Compatibility means how one thing blends with the other. In the context of software, backward compatibility checks whether a newer version of a product is compatible with an older version.
So a code is Backwards Compatible if a program written against one version of that code will continue to work the same way, without modification, against future versions of the code.
Every software product is bound to change according to the demands of the users. Hence tasks performed on an older version must work as before in the newer versions as well.
So when we are writing new code consider writing it in such a manner that existing functionality will continue to work and will not hamper the exiting functionality. Backward compatibility doesn’t only exist in code, it also needs to be maintained in all the places like databases, apps, API’s, hardware and libraries. So when we design or improve any software, we keep compatibility in mind and keep the older code compatible with new code.

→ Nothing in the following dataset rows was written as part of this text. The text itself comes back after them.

/-! ## Encoding -/

/-- Words of the spec's examples, one or two for each family, are the commands they stand for (R128). -/
def Obligations.SpecWordsDecode : Prop :=
  decode 0x01000000 = .ok .nop ∧
  decode 0x0300FFFF = .ok (.jmp 0xFFFF) ∧
  decode 0x111CABCD = .ok (.movk 1 0xABCD 3) ∧
  decode 0x1311FFFF = .ok (.addi 1 1 0xFFFF) ∧
  decode 0x18120003 = .ok (.ld8 1 2 3) ∧
  decode 0x1F12FFF8 = .ok (.st64 1 2 0xFFF8) ∧
  decode 0x21313F01 = .ok (.wrotr .w64 3 1 63) ∧
  decode 0x26412300 = .ok (.wch .w32 4 1 2 3) ∧
  decode 0x36012010 = .ok (.ndivs 1 .ww8 0 1 2) ∧
  decode 0x38012010 = .ok (.neq 1 1 2) ∧
  decode 0x3C010208 = .ok (.nsetw .ww32 0 1 2) ∧
  decode 0x40000002 = .ok (.hinit .sha512) ∧
  decode 0x41012000 = .ok (.hupd 1 2) ∧
  decode 0x43400003 = .ok (.hstat 4 .state)

/-- Decoding the word of a well-formed instruction gives the instruction back, for all 48 commands. -/
def Obligations.DecodeEncodeRoundTrip : Prop :=
  ∀ i : Instr, i.wellFormed = true → decode (encode i) = .ok i

/-- A word that decodes is the word of the instruction it decodes to, and that instruction is well-formed. -/
def Obligations.EncodeDecodeRoundTrip : Prop :=
  ∀ (c : Word32) (i : Instr), decode c = .ok i → encode i = c ∧ i.wellFormed = true

/-- R130: an OP outside the opcode map is ILLEGAL, the word of zeros among them, and every word is either
exactly one command with legal field values, which the step runs, or raises ILLEGAL. -/
def Obligations.EveryWordIsOneCommandOrIllegal : Prop :=
  ∀ s : State, s.AboutToFetch →
    (let o := (opOf s.fetchWord).toNat
     (o = 0x00 ∨ (0x06 ≤ o ∧ o ≤ 0x0F) ∨ (0x15 ≤ o ∧ o ≤ 0x17) ∨ (0x2C ≤ o ∧ o ≤ 0x2F) ∨
        (0x3D ≤ o ∧ o ≤ 0x3F) ∨ 0x45 ≤ o) →
      step s = .next (s.errorEntry .illegal s.cp s.fetchWord)) ∧
    (s.fetchWord = 0 → step s = .next (s.errorEntry .illegal s.cp 0)) ∧
    ((∃! i : Instr, i.wellFormed = true ∧ encode i = s.fetchWord ∧ step s = exec i s) ∨
      step s = .next (s.errorEntry .illegal s.cp s.fetchWord))

/-- R129: a word with the OP of a row of the opcode map and a reserved bit of that row set (a fixed bit of
bits [23:0]) raises ILLEGAL. -/
def Obligations.ReservedBitsAreIllegal : Prop :=
  ∀ s : State, s.AboutToFetch → ∀ r ∈ opRows, opOf s.fetchWord = opOf r.pattern →
    (∃ k : Nat, k < 24 ∧ r.mask.getLsbD k = true ∧ s.fetchWord.getLsbD k = true) →
    step s = .next (s.errorEntry .illegal s.cp s.fetchWord)

/-- R131: the field values that raise ILLEGAL although the bits match a row, and the word index that raises
BAD_INDEX instead. OP values are written out. -/
def Obligations.IllegalFieldValues : Prop :=
  ∀ s : State, s.AboutToFetch →
    (let o := (opOf s.fetchWord).toNat
     ((o ∈ [0x30, 0x31, 0x32, 0x33, 0x34, 0x35, 0x36, 0x39, 0x3A, 0x3C] ∧ 4 ≤ (rdOf s.fetchWord).toNat) ∨
      (o ∈ [0x33, 0x37, 0x38, 0x39, 0x3A, 0x3B] ∧ 4 ≤ (raOf s.fetchWord).toNat) ∨
      (o = 0x38 ∧ 4 ≤ (rbOf s.fetchWord).toNat) ∨
      (o ∈ [0x34, 0x35, 0x36, 0x3A] ∧
        32 * ((szOf s.fetchWord).toNat + 1) % (8 * 2 ^ (wwOf s.fetchWord).toNat) ≠ 0) ∨
      (o ∈ [0x21, 0x22] ∧ wOf s.fetchWord = 0 ∧ 32 ≤ (sh6Of s.fetchWord).toNat) ∨
      (o = 0x40 ∧ (modeOf s.fetchWord).toNat = 7)) →
      step s = .next (s.errorEntry .illegal s.cp s.fetchWord)) ∧
    (∀ (ww : NumWidth) (r : XReg) (n : NReg) (idx : Fin 256), 512 / ww.bits ≤ idx.val →
      (decode s.fetchWord = .ok (.ngetw ww r n idx) ∨ decode s.fetchWord = .ok (.nsetw ww n r idx)) →
      step s = .next (s.errorEntry .badIndex s.cp s.fetchWord))

/-! ## The step and its errors -/

/-- R450: when the bytes at CP decode, the sequencer's step is the execution of that command, whether the turn
is the sequencer's by the list or because no turn is listed (the list of turns is the model's, log 3). -/
def Obligations.StepRunsDecodedCommand : Prop :=
  ∀ (s : State) (i : Instr), s.run = .running → s.abortReq = false → s.canFetch →
    decodeBytes s.fetchBytes = .ok i →
    (s.turns = [] → step s = exec i s) ∧
    (∀ rest, s.turns = .sequencer :: rest → step s = exec i (s.setTurns rest))

/-- R501: the fetch check comes after the abort check and before the fetch; where a misaligned or an
out-of-range CP can come from. -/
def Obligations.FetchFaults : Prop :=
  (∀ s : State, s.turns = [] → s.run = .running → s.abortReq = false →
    (s.cp.toNat % 4 ≠ 0 ∨ s.cfg.lmemBytes < s.cp.toNat + 4) →
    step s = .next (s.errorEntry .fetchFault s.cp 0)) ∧
  (∀ s t : State, step s = .next t → s.cp.toNat % 4 = 0 → t.cp.toNat % 4 ≠ 0 →
    ∃ v rest, s.turns = .host (.write (s.cfg.hostBase + 0x00C) v) :: rest) ∧
  (∀ s t : State, s.cfg.WellFormed → step s = .next t →
    s.cp.toNat + 4 ≤ s.cfg.lmemBytes → t.cfg.lmemBytes < t.cp.toNat + 4 →
    (∃ v rest, s.turns = .host (.write (s.cfg.hostBase + 0x00C) v) :: rest) ∨
    (s.run = .running ∧ ∃ i, decode s.fetchWord = .ok i ∧
      ((takesBranch s i = true) ∨ t.cp.toNat = s.cp.toNat + 4)))

/-- R504, R505: a step of the sequencer that ends in an error does ERROR_ENTRY and nothing else; the abort
request is consumed where it is the error (R507). -/
def Obligations.ErrorsArePrecise : Prop :=
  ∀ s t : State, s.turns = [] → s.run = .running → step s = .next t → t.run = .error →
    ∃ code : ErrCode, code ≠ .none ∧
      (code = .aborted ↔ s.abortReq = true) ∧
      t = { s with
        run := .error
        errcode := code
        errcp := s.cp
        errcmd := if code = .fetchFault ∨ code = .aborted then 0 else s.fetchWord
        cp := s.cp
        irq := true
        abortReq := false }

/-- R507: the host's ABORT sets the request while RUNNING; the next step takes it before fetching; a request
is pending only while RUNNING, which every step keeps. -/
def Obligations.AbortIsTakenBeforeTheFetch : Prop :=
  (∀ (s : State) (v : Word32) (rest : List Turn),
    s.turns = .host (.write (s.cfg.hostBase + 0x004) v) :: rest → s.run = .running →
    v.getLsbD 1 = true → v.getLsbD 2 = false →
    step s = .next { s with irqEn := v.getLsbD 3, abortReq := true, turns := rest }) ∧
  (∀ s : State, s.turns = [] → s.run = .running → s.abortReq = true →
    step s = .next { s with
      abortReq := false
      run := .error
      errcode := .aborted
      errcp := s.cp
      errcmd := 0
      irq := true }) ∧
  (∀ s t : State, (s.abortReq = true → s.run = .running) → step s = .next t →
    (t.abortReq = true → t.run = .running))

/-- R36, R553: a stopped sequencer's turn changes nothing but the list of turns (log 5). -/
def Obligations.StoppedSequencerDoesNothing : Prop :=
  ∀ s : State, s.run ≠ .running →
    (s.turns = [] → step s = .next s) ∧
    (∀ rest, s.turns = .sequencer :: rest → step s = .next (s.setTurns rest))

/-- R503: the errors each well-formed command can raise, and their order for HUPD and HDIG. -/
def Obligations.ErrorsOfEachCommand : Prop :=
  ∀ (i : Instr) (s t : State), i.wellFormed = true → exec i s = .next t →
    (s.run = .running → t.run = .error → t.errcode ∈ canRaise i) ∧
    (¬ hashStateAllows s i → t = s.errorEntry .hashState s.cp (encode i))

/-- R508: when IRQ is set, when it is cleared, and the line. -/
def Obligations.CompletionInterrupt : Prop :=
  (∀ s t : State, step s = .next t → s.run = .running → (t.run = .halted ∨ t.run = .error) → t.irq = true) ∧
  (∀ s t : State, step s = .next t → s.irq = false → t.irq = true →
    s.run = .running ∧ (t.run = .halted ∨ t.run = .error)) ∧
  (∀ s t : State, step s = .next t → s.irq = true → t.irq = false →
    (∃ v rest, s.turns = .host (.write (s.cfg.hostBase + 0x008) v) :: rest ∧ v.getLsbD 2 = true) ∨
    (∃ v rest, s.turns = .host (.write (s.cfg.hostBase + 0x004) v) :: rest ∧ v.getLsbD 2 = true) ∨
    (∃ m rest, s.turns = .powerOn m :: rest)) ∧
  (∀ s : State, s.irqLine = true ↔ s.irq = true ∧ s.irqEn = true)

/-- R253, R131: an instruction term with an illegal field value takes ILLEGAL (no word decodes to one; log 9). -/
def Obligations.IllFormedTermsTakeIllegal : Prop :=
  ∀ (i : Instr) (s : State), i.wellFormed = false → exec i s = .next (s.errorEntry .illegal s.cp (encode i))

/-! ## What the commands leave alone -/

/-- R34: where CP goes. -/
def Obligations.NextCommandPointer : Prop :=
  ∀ (i : Instr) (s t : State), s.run = .running → exec i s = .next t →
    (t.run = .error → t.cp = s.cp) ∧
    (t.run ≠ .error → takesBranch s i = false → t.cp.toNat = (s.cp.toNat + 4) % 2 ^ 32) ∧
    (t.run ≠ .error → takesBranch s i = true →
      ∃ off, (i = .jmp off ∨ i = .jz off ∨ i = .jnz off) ∧
        (t.cp.toNat : Int) = ((s.cp.toNat : Int) + 4 * off.toInt) % 2 ^ 32)

/-- R32, R35, R200 to R214: a command leaves every scalar and every number register alone but the ones it names
as destination. -/
def Obligations.OnlyDestinationRegistersChange : Prop :=
  ∀ (i : Instr) (s t : State), exec i s = .next t →
    (∀ r, r ∉ writesX i → t.x r = s.x r) ∧ (∀ r, r ∉ writesN i → t.n r = s.n r)

/-- R33: the writers of Z and what they write, its readers, where the host sees it, its reset value. -/
def Obligations.FlagZ : Prop :=
  (∀ (i : Instr) (s t : State), exec i s = .next t → writesZ i = false → t.z = s.z) ∧
  (∀ (s t : State) (rd ra : XReg) (imm : BitVec 16), exec (.addi rd ra imm) s = .next t →
    t.z = decide (t.x rd = 0)) ∧
  (∀ (s t : State) (ra : XReg), exec (.tstx ra) s = .next t → t.z = decide (s.x ra = 0)) ∧
  (∀ (s t : State) (sz : SizeCode) (na : NReg), exec (.nisz sz na) s = .next t →
    t.z = decide ((s.n na).toNat % 2 ^ (32 * (sz.val + 1)) = 0)) ∧
  (∀ (s t : State) (sz : SizeCode) (na nb : NReg), exec (.neq sz na nb) s = .next t →
    t.z = decide ((s.n na).toNat % 2 ^ (32 * (sz.val + 1)) = (s.n nb).toNat % 2 ^ (32 * (sz.val + 1)))) ∧
  (∀ (i : Instr) (s t : State) (b : Bool), (∀ off, i ≠ .jz off ∧ i ≠ .jnz off) → exec i s = .next t →
    ∃ u, exec i (s.setZ b) = .next u ∧ u.setZ true = t.setZ true) ∧
  (∀ s : State, s.statusWord.getLsbD 4 = s.z) ∧
  State.reset.z = false

/-- R301, R351: no command but HINIT, HUPD, HDIG and HWIPE changes the hash context; HE.MODE is changed by
HINIT and HWIPE only (R40), HE.TOTAL not by HDIG (R45). -/
def Obligations.OnlyHashCommandsWriteTheContext : Prop :=
  ∀ (i : Instr) (s t : State), exec i s = .next t →
    (writesHash i = false → t.he = s.he) ∧
    ((∀ m, i ≠ .hinit m) → i ≠ .hwipe → t.he.mode = s.he.mode) ∧
    ((∃ ra, i = .hdig ra) → t.he.total = s.he.total)

/-- R84, R86: a command changes no byte of LMEM but those it stores to, computed as its meaning computes them;
a command that takes an error changes none. -/
def Obligations.OnlyStoredBytesChange : Prop :=
  ∀ (i : Instr) (s t : State), exec i s = .next t →
    (∀ a, ¬ storesAt s i a → t.lmem.get a = s.lmem.get a) ∧
    (s.run = .running → t.run = .error → t.lmem = s.lmem)

/-- A command leaves the parameters, the host's registers and the model's own fields (log 3, log 4) alone, and the
sequencer's control state unless it halts or takes an error (R36 to R39, R504). -/
def Obligations.CommandsLeaveTheHostSideAlone : Prop :=
  ∀ (i : Instr) (s t : State), exec i s = .next t →
    t.cfg = s.cfg ∧ t.irqEn = s.irqEn ∧ t.hostErr = s.hostErr ∧ t.abortReq = s.abortReq ∧
    t.turns = s.turns ∧ t.readData = s.readData ∧
    (s.run = .running → t.run ≠ .error →
      t.errcode = s.errcode ∧ t.errcp = s.errcp ∧ t.errcmd = s.errcmd ∧
      (i ≠ .halt → t.run = s.run ∧ t.irq = s.irq))

/-- R317, R558: every single command terminates: each answers a next state in every state. -/
def Obligations.EveryCommandTerminates : Prop :=
  ∀ (i : Instr) (s : State), ∃ t, exec i s = .next t

/-! ## Control and scalar commands -/

/-- R124, R451 to R455: NOP moves CP only; HALT also sets RUN and IRQ; the branches, their target, and nothing else. -/
def Obligations.ControlResults : Prop :=
  ∀ s : State,
    exec .nop s = .next { s with cp := s.cp + 4 } ∧
    exec .halt s = .next { s with cp := s.cp + 4, run := .halted, irq := true } ∧
    ∀ off : BitVec 16, ∃ target : Word32,
      (target.toNat : Int) = ((s.cp.toNat : Int) + 4 * off.toInt) % 2 ^ 32 ∧
      exec (.jmp off) s = .next { s with cp := target } ∧
      exec (.jz off) s = .next { s with cp := if s.z = true then target else s.cp + 4 } ∧
      exec (.jnz off) s = .next { s with cp := if s.z = true then s.cp + 4 else target }

/-- R456 to R458: MOVI, MOVK and MOV complete; the value of X[rd]; nothing else but CP. -/
def Obligations.MoveResults : Prop :=
  ∀ (s : State) (rd ra : XReg) (imm : BitVec 16) (hw : Fin 4),
    (∃ t, exec (.movi rd imm) s = .next t ∧ OnlyX rd s t ∧ (t.x rd).toNat = imm.toNat) ∧
    (∃ t, exec (.movk rd imm hw) s = .next t ∧ OnlyX rd s t ∧
      ∀ k : Nat, k < 64 → (t.x rd).getLsbD k =
        if 16 * hw.val ≤ k ∧ k < 16 * hw.val + 16 then imm.getLsbD (k - 16 * hw.val) else (s.x rd).getLsbD k) ∧
    (∃ t, exec (.mov rd ra) s = .next t ∧ OnlyX rd s t ∧ t.x rd = s.x ra)

/-- R459, R460: ADDI and TSTX complete; the sum, Z; nothing else but CP. -/
def Obligations.AddImmediateAndTest : Prop :=
  ∀ (s : State) (rd ra : XReg) (imm : BitVec 16),
    (∃ t, exec (.addi rd ra imm) s = .next t ∧
      ((t.x rd).toNat : Int) = (((s.x ra).toNat : Int) + imm.toInt) % 2 ^ 64 ∧
      t.z = decide (t.x rd = 0) ∧
      t = { s with xregs := t.xregs, z := t.z, cp := s.cp + 4 } ∧ ∀ r, r ≠ rd → t.x r = s.x r) ∧
    (∃ t, exec (.tstx ra) s = .next t ∧ OnlyZ s t ∧ t.z = decide (s.x ra = 0))

/-- R462 to R465: LD8, LD16, LD32 and LD64 complete when EA + n is in LMEM; byte k of X[rd]; nothing else but CP. -/
def Obligations.LoadResults : Prop :=
  ∀ p ∈ [(1, Instr.ld8), (2, Instr.ld16), (4, Instr.ld32), (8, Instr.ld64)],
    ∀ (s : State) (rd ra : XReg) (imm : BitVec 16),
      effAddr s ra imm + p.1 ≤ s.cfg.lmemBytes →
      ∃ t, exec (p.2 rd ra imm) s = .next t ∧ OnlyX rd s t ∧
        ∀ k : Nat, k < 8 → byteOf (t.x rd) k = if k < p.1 then s.lmem.get (effAddr s ra imm + k) else 0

Yeah, the concept is there but why should I give a lot of f*ck to it?
Well if you write industry level code and there are users who are using your product then yeah you surely need to. Backward compatibility is damn important because it eliminates the need to start over when you upgrade to a newer product.
Suppose if you’re going to introduce a breaking change, you’ll have to coordinate releases. The update to system A will have to be done simultaneously with the update to system B. This is a risky situation.
First, it’s difficult to coordinate releases. Especially, if multiple systems are involved. But it’s also stressful because things can go wrong easily. And when they do, it’s difficult to fix the situation. If there’s a bug in the integration, both systems might need to be fixed, requiring even more coordination. It’s even worse if one system needs to be rolled back for whatever reason. Then the other needs to be rolled back as well. This might not always be possible, because the new version may have side effects that can’t be undone: new data structures, emails sent, lost data, etc.
Let’s consider a simple example, suppose you released a mobile app. There are users who are using your app on various models. Now you have to add a new feature which requires a change in one of the exiting API. If you change the API signature or modified API with certain changes to support new functionality then as soon as you deploy your changes to production then everyone needs to update the app otherwise the app will stop working. If you keep your API backward compatible then even if users are not updating the app, they will not see the new feature but will continue to use at least the exiting functionality.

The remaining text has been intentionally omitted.